Being who I am, I immediately said “Wait 30 seconds and let me think!” The following recipe is the glorious result.
You need (add in this order)
16 oz glass (I hope it was obvious to you that this needed to be first).
3oz hot pepper infused tequila (Separate post on hot pepper infusions using dried/smoked peppers is already in the hopper awaiting approval from the oversight committee)
juice of 1/8 lime
6oz of your favourite Bloody Mary mix.**
Ice to fill.
2 tsp tajine mix Tajine is a bartender standard usually seen on the rim of a bloody mary in a nice restaurant (just put it right into the top of the drink instead of on the rim).
Garnish with a lemon, lime or both.
Inhale, sip, repeat.
A taste bud shag dancing, show stopping, burst of umami goodness coating your pallet, and making it all better on Sunday morning (or any morning when you don’t need to get things done).
Be warned, it is super easy for just one to become, just two, three…

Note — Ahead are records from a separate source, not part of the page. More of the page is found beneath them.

-- ==== Sys2Proof/Tests/Slice0.lean ====
section
/-!
SUPPORT. Tests: small states, one theorem per obligation that shows a state and operands meeting the hypotheses of each of its
clauses, ill-formed commands that `Instr.wf` refuses, and figures that the manual works out.
-/
set_option maxRecDepth 100000
set_option linter.unusedVariables false
set_option linter.unusedTactic false
set_option linter.unreachableTactic false
set_option linter.unnecessarySeqFocus false
set_option Elab.async false
namespace Sys2Proof.Tests
open Sys2Proof Sys2Proof.Machine

/-! ## Small states -/

/-- A state with the given chip, nothing in flash and nothing queued. -/
def st (c : Chip) : State := { chip := c }

/-- The module is in RUN: power is good, clocks run, the Keeper serves, no Fog holds, and both paths of FOG_N have passed. -/
def upC : Chip :=
  ((((((({ pwr := { standby := true, pgood := true, ckg := true, addrSel := some 0 }, mor := { bootHold := false } } : Chip).setFld
    Reg.KPR_STATUS Bit.KPR_STATUS_STAGE 1).clrFld Reg.SAF_STATUS Bit.SAF_STATUS_MODULE_FOG).clrFld Reg.MOD_FOG_CAUSE
    Bit.MOD_FOG_CAUSE_CAUSE).setFld Reg.START_STATUS Bit.START_STATUS_STATION 0xFFFF).setBit Reg.START_STATUS
    Bit.START_STATUS_BEACON).setBit Reg.SAF_STATUS Bit.SAF_STATUS_KEEPER_PATH_OK).setBit Reg.SAF_STATUS Bit.SAF_STATUS_LAMP_PATH_OK

/-- A port map: port 0 is the upstream port of VSI 0, the manager; port 1 is a downstream port; ports 2 and 10 are
span ports; ports 8 and 9 share a lane quad; port 16 is a downstream port of 16 lanes; port 24 is the upstream port of VSI 1. -/
def portMap : List PortCfg :=
  [{ index := 0, present := true, width := 3, up := true, vsi := 0, vsiSet := true },
   { index := 1, present := true, width := 2, offset := 8 },
   { index := 2, present := true, width := 2, offset := 12, kaund := true, facing := true, vcEn := 1 }] ++
  List.replicate 5 ({ } : PortCfg) ++ [{ index := 8, present := true, width := 1 }, { index := 9, present := true, width := 1, offset := 2 },
   { index := 10, present := true, width := 2, offset := 4, kaund := true, vcEn := 1 }] ++ List.replicate 5 ({ } : PortCfg) ++ [{ index := 16, present := true, width := 4 }] ++ List.replicate 7 ({ } : PortCfg) ++
  [{ index := 24, present := true, width := 3, up := true, vsi := 1, vsiSet := true }]

/-- Tables in force: 64 entries for port 1, module 5 by port 10, every access allowed. -/
def tabs : SMap Word := [(Reg.ORT_LIMIT 1, 64), (Reg.MOD_ENT 5, 0x8A), (Reg.SEC_DEFAULT_0, 0xFFFFFFFF)]

/-- The module of `upC` with `portMap`: ports 0, 1 and 24 in DL_Active, the spans of ports 2 and 10 in UP, module 5
beyond port 10, VSI 0 and VSI 1 owned, port 1
bound to vBridge 0 of VSI 1, vBridge 0's memory range at 1 MiB, Memory Space Enable of both Relay functions set, and the BARs of VSI 1's above 4 GiB. -/
def fabC : Chip :=
  let c := { upC with
    tabA := tabs, tabB := tabs
    tabRef := tabs, map := portMap
    pci := { phyUp := [0, 1, 24], adv := [(0, [8, 64, 8, 8, 8, 64]), (1, [8, 64, 8, 8, 8, 64]), (24, [8, 64, 8, 8, 8, 64])] }
    sw := { txCredit := [(0, [8, 64, 8, 8, 8, 64]), (1, [8, 64, 8, 8, 8, 64]), (24, [8, 64, 8, 8, 8, 64])] }
    knd := { spans := [{ port := 2 }, { port := 10 }] }
    vsi := { ports := [(1, 0, 1)], vbrs := [{ v := 1, i := 0, ranges := [(0x100000, 0x1FFFFF)] }]
             vbrsB := [{ v := 1, i := 0, ranges := [(0x100000, 0x1FFFFF)] }] } }
  let c := ((c.setBit (Reg.PRT_STATUS 0) Bit.PRT_STATUS_DL_UP).setBit (Reg.PRT_STATUS 1) Bit.PRT_STATUS_DL_UP).setBit
    (Reg.PRT_STATUS 24) Bit.PRT_STATUS_DL_UP
  let c := (c.setBit (Reg.PRT_ID 2) Bit.PRT_ID_KAUND).setFld (Reg.SPAN_STATUS 2) Bit.SPAN_STATUS_STATE 2
  let c := (c.setBit (Reg.PRT_ID 10) Bit.PRT_ID_KAUND).setFld (Reg.SPAN_STATUS 10) Bit.SPAN_STATUS_STATE 2
  let c := (c.setFld Reg.KND_CTRL Bit.KND_CTRL_HOP_LIMIT 8).setFld Reg.KND_CTRL Bit.KND_CTRL_REVERT_HOLD 0
  let c := (c.setBit (Reg.VSI_ID 0) Bit.VSI_ID_OWNED).setBit (Reg.VSI_ID 0) Bit.VSI_ID_MANAGER
  let c := ((c.setBit (Reg.VSI_ID 1) Bit.VSI_ID_OWNED).setFld (Reg.VSI_ID 1) Bit.VSI_ID_PORT 24).setFld (Reg.VSI_ID 1)
    Bit.VSI_ID_VBR_COUNT 4
  let c := ((c.setCfg 0 1 keyMse 1).setCfg 1 1 keyMse 1).setCfg 1 1 (keyBar 0 true) 1
  ((c.setCfg 1 1 (keyBar 2 true) 2).setFld (Reg.VSI_ID 0) Bit.VSI_ID_VBR_COUNT 4).setFld Reg.KND_ID Bit.KND_ID_MODULE 2

/-- `fabC` with a whole TLP received on a port. -/
def rxC (p : Nat) (t : Tlp) : Chip :=
  { fabC with sw := { fabC.sw with rx := [{ port := p, tlp := t, len := 80, got := 80, whole := true }] } }

/-- A posted write of VSI 1 from its upstream port to port 1. -/
def wrK : Pkt :=
  { uid := 1, st := 3, inPort := 24, tlp := { kind := .mwr, addr := 0x100000, len := 64 }, egPort := 1, vsi := 1, actVsi := 1 }

/-- A read of VSI 1 on the same way. -/
def rdK : Pkt := { wrK with tlp := { kind := .mrd, addr := 0x100000, len := 64 } }

/-- `fabC` with a packet in the core. -/
def pktC (k : Pkt) : Chip := { fabC with sw := { fabC.sw with pkts := [k], nextUid := 2, nextOrder := 1 } }

/-- `fabC` with a packet queued on port 1. -/
def obC (k : Pkt) (e : ObEnt) : Chip := { pktC k with sw := { (pktC k).sw with obq := [e] } }

/-- The queue entry of a whole packet on port 1. -/
def fullE : ObEnt := { uid := 1, port := 1, tc := 0, vsi := 1, order := 0, full := true }

/-- A guarded frame of port 24 toward another module. -/
def grdK : Pkt :=
  { uid := 1, st := 3, inPort := 24, tlp := { kind := .mwr, len := 64 }, kh := some { destFa := 648, guarded := true, srcFa := 280, srcVsi := 1 }
    egPort := 2, guarded := true, vsi := 1, actVsi := 1 }

/-- A custody copy of that frame. -/
def copyK (s : CopySt) : Copy := { id := 0, srcFa := 280, tc := 0, destFa := 648, epoch := 1, n := 0, state := s, pkt := { grdK with uid := 9 }, gran := 4 }

/-- The stream of that frame. -/
def strm : IStream := { srcFa := 280, tc := 0, destFa := 648, epoch := 1, next := 1, low := 0, lastPort := some 2 }

/-- `fabC` with a copy and its stream. -/
def copyC (s : CopySt) (x : IStream) : Chip := { fabC with mor := { fabC.mor with copies := [copyK s], nextCopy := 1, streams := [x] } }

/-- An entry of the table of port 1: a read of 64 bytes for port 24. -/
def ortE : OrtEnt := { port := 1, mapRid := 0x100, mapTag := 5, origRid := 0x800, origTag := 7, ret := .local 3 0 24, vsi := 1, addr := 0x100000, remain := 64 }

/-- `fabC` with the span of port 2 in a state, and timers that are due. -/
def spanC (state : Nat) (due : List TimerId) : Chip :=
  { fabC.setFld (Reg.SPAN_STATUS 2) Bit.SPAN_STATUS_STATE state with timers := due.map (fun t => (t, 0)) }

/-- `upC` with timers that are due. -/
def dueC (due : List TimerId) : Chip := { upC with timers := due.map (fun t => (t, 0)) }

/-- `fabC` with a frame received on port 2. -/
def frmC (f : Frame) : Chip :=
  { fabC with sw := { fabC.sw with rx := [{ port := 2, frame := some f, len := 96, got := 96, whole := true }] } }

/-- A frame of another module that goes on to module 5, with its KH_CRC. -/
def frm : Frame := ({ kh := { destFa := 648, srcFa := 900 } } : Frame).seal

/-- `fabC` with a signal message received on port 2, and with one that ends here. -/
def sigC (m : SigMsg) : Chip := { fabC with knd := { fabC.knd with sigRx := [(2, m)] } }
def msgC (m : SigMsg) : Chip := { fabC with knd := { fabC.knd with delivered := [m] } }

/-- `fabC` with a port whose training may end: not in L0, and its quad's PLL locked. -/
def trnC (p : Nat) : Chip :=
  { (fabC.clrFld (Reg.PRT_STATUS p) Bit.PRT_STATUS_DL_UP).setBit (Reg.LQ_STATUS (if p = 1 then 2 else 4)) Bit.LQ_STATUS_PLL_LOCK
    with pci := { fabC.pci with phyUp := [0, 24] } }

/-- `fabC` with the command ring enabled and one entry written. -/
def ringC : Chip := { fabC.setBit Reg.CR_CTRL Bit.CR_CTRL_EN with kpr := { fabC.kpr with sqSeen := 1 } }

/-- `ringC` with port 16 bound to the manager, and so shared, VSI 5 a proxy. -/
def sharC : Chip :=
  { ringC.setBit (Reg.VSI_ID 5) Bit.VSI_ID_PROXY with vsi := { ringC.vsi with ports := [(1, 0, 1), (0, 0, 16)] } }

/-- A remote function binding of vBridge 1 of VSI 1. -/
def hostB : HostBind := { v := 1, vbr := 1, devfn := 0, local_ := none, targetFa := 648, prid := 0x100 }

/-- `fabC` with one function binding, and timers that are due. -/
def hostC (h : HostBind) (due : List TimerId) : Chip :=
  { fabC with vsi := { fabC.vsi with hosts := [h] }, timers := due.map (fun t => (t, 0)) }

/-- `fabC` with slice 4095 granted to VSI 1, in a state, its rings of 64 entries, Bus Master Enable set, and work in the engine. -/
def slC (state : Nat) (descs : List RDesc) (ops : List ROp) : Chip :=
  let c := { fabC with rly := { slices := [{ slice := 4095 }], descs, ops, nextOp := 3 } }
  let c := ((c.setFld (Reg.SLC_STATE 4095) Bit.SLC_STATE_STATE state).setFld (Reg.SLC_BIND 4095) Bit.SLC_BIND_VSI 1).setFld
    (Reg.SLC_BIND 4095) Bit.SLC_BIND_TC_MASK 1
  let c := ((c.setFld (Reg.RING_CFG 4095) Bit.RING_CFG_SQ_LOG2 6).setFld (Reg.RING_CFG 4095) Bit.RING_CFG_CQ_LOG2 6).setFld
    (Reg.RING_CFG 4095) Bit.RING_CFG_RUN_AHEAD 8
  (c.setBit (Reg.RF_STATUS 1) Bit.RF_STATUS_BME).setFld (Reg.SLC_RID 4095) Bit.SLC_RID_REQ_RID 1

/-- A descriptor of slice 4095. -/
def dsc (started : Bool) (d : Desc) : RDesc := { slice := 4095, idx := 0, d, started }

/-- An operation of slice 4095. -/
def opn (kind : ROpKind) : ROp := { id := 2, slice := 4095, idx := 0, kind, len := 64, dest := 648 }

/-- A Relay message. -/
def rmsg (reply : Bool) : Tlp := { kind := .msg, rmsg := some { reply, destSlice := 4095, srcSlice := 4095, ref := 0 } }

/-- `fabC` with module Fog for the start only, and all islands started. -/
def endC : Chip :=
  let c := (fabC.setBit Reg.SAF_STATUS Bit.SAF_STATUS_MODULE_FOG).setFld Reg.MOD_FOG_CAUSE Bit.MOD_FOG_CAUSE_CAUSE 0x20
  let c := ((c.setBit Reg.SAF_STATUS Bit.SAF_STATUS_KEEPER_PATH_OK).setBit Reg.SAF_STATUS Bit.SAF_STATUS_LAMP_PATH_OK).setBit
    Reg.START_STATUS Bit.START_STATUS_RELAY
  ((c.setBit Reg.START_STATUS Bit.START_STATUS_TOWER).setBit Reg.START_STATUS Bit.START_STATUS_MOORING).setFld Reg.START_STATUS
    Bit.START_STATUS_MC 15

/-- `fabC` with the shadows of the power-entry settings at the factory values, but `DELAY`. -/
def applC (delay : Nat) : Chip :=
  let c := (List.range 8).foldl (fun c k => (c.wr (Reg.CURVE_T k) (fabC.pwe (Reg.CURVE_T k))).wr (Reg.CURVE_I k) (fabC.pwe (Reg.CURVE_I k))) fabC
  let c := (c.wr Reg.WARN_THR (fabC.pwe Reg.WARN_THR)).wr Reg.THERM_CFG (fabC.pwe Reg.THERM_CFG)
  (c.wr Reg.RETRY_CFG (fabC.pwe Reg.RETRY_CFG)).setFld Reg.RETRY_CFG Bit.RETRY_CFG_DELAY delay

/-- `fabC` with the Collector enabled, and with its buffer full. -/
def colC : Chip := fabC.setBit Reg.COL_CTRL Bit.COL_CTRL_EN
def fulC : Chip := fabC.wr Reg.DUMP_WR 64

/-- A record of Recent that the Keep has not taken. -/
def recK : LogRec := { code := .powerDoubt, slot := some 0 }

/-- `fabC` with the manager's link and the Relay ready, and an entry of the dump. -/
def mgrC : Chip := fabC.setBit Reg.START_STATUS Bit.START_STATUS_RELAY
def dmpE : DumpEnt := { seq := 1, tTime := 2, tUp := 3, fsn := 4, sel := 1, missed := 0, len := 1, values := [5] }

/-! ## Well-formedness: an ill-formed command for each check, which the check refuses -/

theorem test_wf_accepts : (Instr.wf (.registerWrite .keeper 0x820000 1) = true) ∧ (Instr.wf (.sliceReset (.vsi 63) 4095) = true) := by decide

theorem test_wf_refuses_access : Instr.wf (.registerWrite (.vsi 64) 0 0) = false ∧ Instr.wf (.registerWrite (.mgmt 2) 0 0) = false ∧
    Instr.wf (.registerWrite .keeper 2 0) = false ∧ Instr.wf (.registerWrite .keeper 0x4000000 0) = false ∧
    Instr.wf (.registerWrite .keeper 0 (2 ^ 32)) = false ∧ Instr.wf (.regAccessBadSize .keeper 0 4 true) = false := by decide

theorem test_wf_refuses_names : Instr.wf (.packetTransmitted 128) = false ∧ Instr.wf (.vsiReady 64) = false ∧
    Instr.wf (.sbrVbridge 0 256) = false ∧ Instr.wf (.quiesceTimeout 0 0 256) = false ∧ Instr.wf (.packetStaged 16) = false ∧
    Instr.wf (.descriptorFetch 4096) = false ∧ Instr.wf (.pllLockLost 64) = false ∧ Instr.wf (.prsntChange 32 true none) = false ∧
    Instr.wf (.beaconWakePattern 2) = false ∧ Instr.wf (.rstdaa 2) = false ∧ Instr.wf (.feedArmed 2) = false ∧
    Instr.wf (.curveTrip 8 0 0) = false ∧ Instr.wf (.gateAck 90) = false := by decide

theorem test_wf_refuses_fields : Instr.wf (.castGapExpiry (2 ^ 25) 0 0) = false ∧ Instr.wf (.castGapExpiry 0 8 0) = false ∧
    Instr.wf (.ctoExpiry 0 16384) = false ∧ Instr.wf (.rtCommit .keeper 65536) = false ∧ Instr.wf (.guardMapWrite .keeper 0 256) = false ∧
    Instr.wf (.pieceIssue 0 65536 true) = false ∧ Instr.wf (.dumpRdWrite .keeper (2 ^ 32)) = false ∧
    Instr.wf (.nop { tag := 65536 }) = false ∧ Instr.wf (.queryBind {} 0 0 0 0 0 65536) = false ∧ Instr.wf (.lrStatus [256] 0) = false := by
  decide

theorem test_wf_refuses_ranges : Instr.wf (.emulatedBarWrite 0 0 0 6 false 0) = false ∧ Instr.wf (.setVbrCount {} 0 257) = false ∧
    Instr.wf (.sqDb 0 0 4096 0 0 0) = false ∧ Instr.wf (.injectGo .keeper 16 0) = false ∧ Instr.wf (.keyRevoke {} 2) = false ∧
    Instr.wf (.comparatorTrip 4 0) = false ∧ Instr.wf (.mateLatch 8) = false ∧ Instr.wf (.i3cDynamicAddress 0 2 0) = false ∧
    Instr.wf (.i3cDynamicAddress 0 0 128) = false ∧ Instr.wf (.logRdSel .keeper 4 0) = false ∧
    Instr.wf (.logRdSel .keeper 0 16384) = false ∧ Instr.wf (.felRdWrite .keeper 0 128) = false ∧
    Instr.wf (.kndFabRidWrite .keeper 512) = false := by decide

/-! ## Figures of the manual -/

/-- R535: both CRCs over the bytes "123456789". -/
theorem test_crc_check_values : crc16 0xFFFF [0x31, 0x32, 0x33, 0x34, 0x35, 0x36, 0x37, 0x38, 0x39] = 0x29B1 ∧
    crc8 0x313233343536373839 71 0 = 0xF4 := by decide +kernel

/-- 00_scope: FA 1207.33.96. -/
theorem test_fabric_address : mkFa 1207 33 96 = 0x012DD0E0 ∧ faReach 0x012DD0E0 = 1207 ∧ faModule 0x012DD0E0 = 33 ∧
    faPort 0x012DD0E0 = 96 := by decide

/-- 20_register_directory: the offsets worked out after Table 20.3. -/
theorem test_register_offsets : Reg.SLC_STATE 211 = 0x0210D304 ∧ Reg.FEL_PTR 5 = 0x00902804 ∧ Reg.SPAN_STATUS 120 = 0x005E0104 := by
  decide +kernel

/-- 20_register_directory: VSI 5 sees its own slice and its own log pointer; another's slice and a span port are hidden from it. -/
def viewC : Chip :=
  { (fabC.setBit (Reg.VSI_ID 5) Bit.VSI_ID_OWNED).setFld (Reg.SLC_BIND 211) Bit.SLC_BIND_VSI 5 with
    rly := { slices := [{ slice := 211 }, { slice := 212 }] } }
theorem test_host_view : ((viewC.setFld (Reg.SLC_STATE 211) Bit.SLC_STATE_STATE sActive).sees (.vsi 5) 0x0210D304 ≠ .hidden) ∧
    viewC.sees (.vsi 5) 0x0210D404 = .hidden ∧ viewC.sees (.vsi 5) 0x005E0104 = .hidden := by decide +kernel

/-- 02_switch_core: a 256-byte posted write of 288 bytes takes 3 cells. -/
theorem test_cells : Pkt.cells { wrK with tlp := { kind := .mwr, addr := 2 ^ 32, len := 256 } } = 3 := by decide +kernel

/-- Table 2.4, plane 0: 0 to 5 and 1 to 4 match, and the pointers that moved are g[5] = 1, a[0] = 6, g[4] = 2, a[1] = 5. -/
theorem test_match_plane0 :
    let req := fun i j => [(0, 4), (0, 5), (1, 4), (1, 6), (2, 4), (2, 5)].contains (i, j)
    let m := iterations 0 req (fun _ => false) 2 true
      { g := setNth (List.replicate 16 0) 4 1, a := setNth (setNth (setNth (List.replicate 16 0) 0 5) 1 4) 2 4 }
    m.done = [{ plane := 0, inp := 0, out := 5, mc := false }, { plane := 0, inp := 1, out := 4, mc := false }] ∧
    nth m.g 5 = 1 ∧ nth m.a 0 = 6 ∧ nth m.g 4 = 2 ∧ nth m.a 1 = 5 ∧ nth m.g 6 = 0 := by decide +kernel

B.E. is not responsible for your lack of self control. Our rabid legal team assure us that this is true under any imaginable combination of circumstances and some that no sane person should ever attempt to imagine. The Horror! The Horror!***
*Gratuitous Rocky Horror Picture Show reference.
**Or better yet, Sangrita! (Recipe to follow) (Sangrita translates as ‘little blood’ and is often sipped alternately with mescal or tequila. Use this half and half with your favorite bloody mary mix. The finished drink will be too sweet if you use only the sangrita.
***Apocalypse Now reference via the original source material Heart of Darkness with a little Lovecraft sprinkled on top. We are pretty sure no lawyers were harmed, but it is hard to say about these things. The lawyers are rabid after all.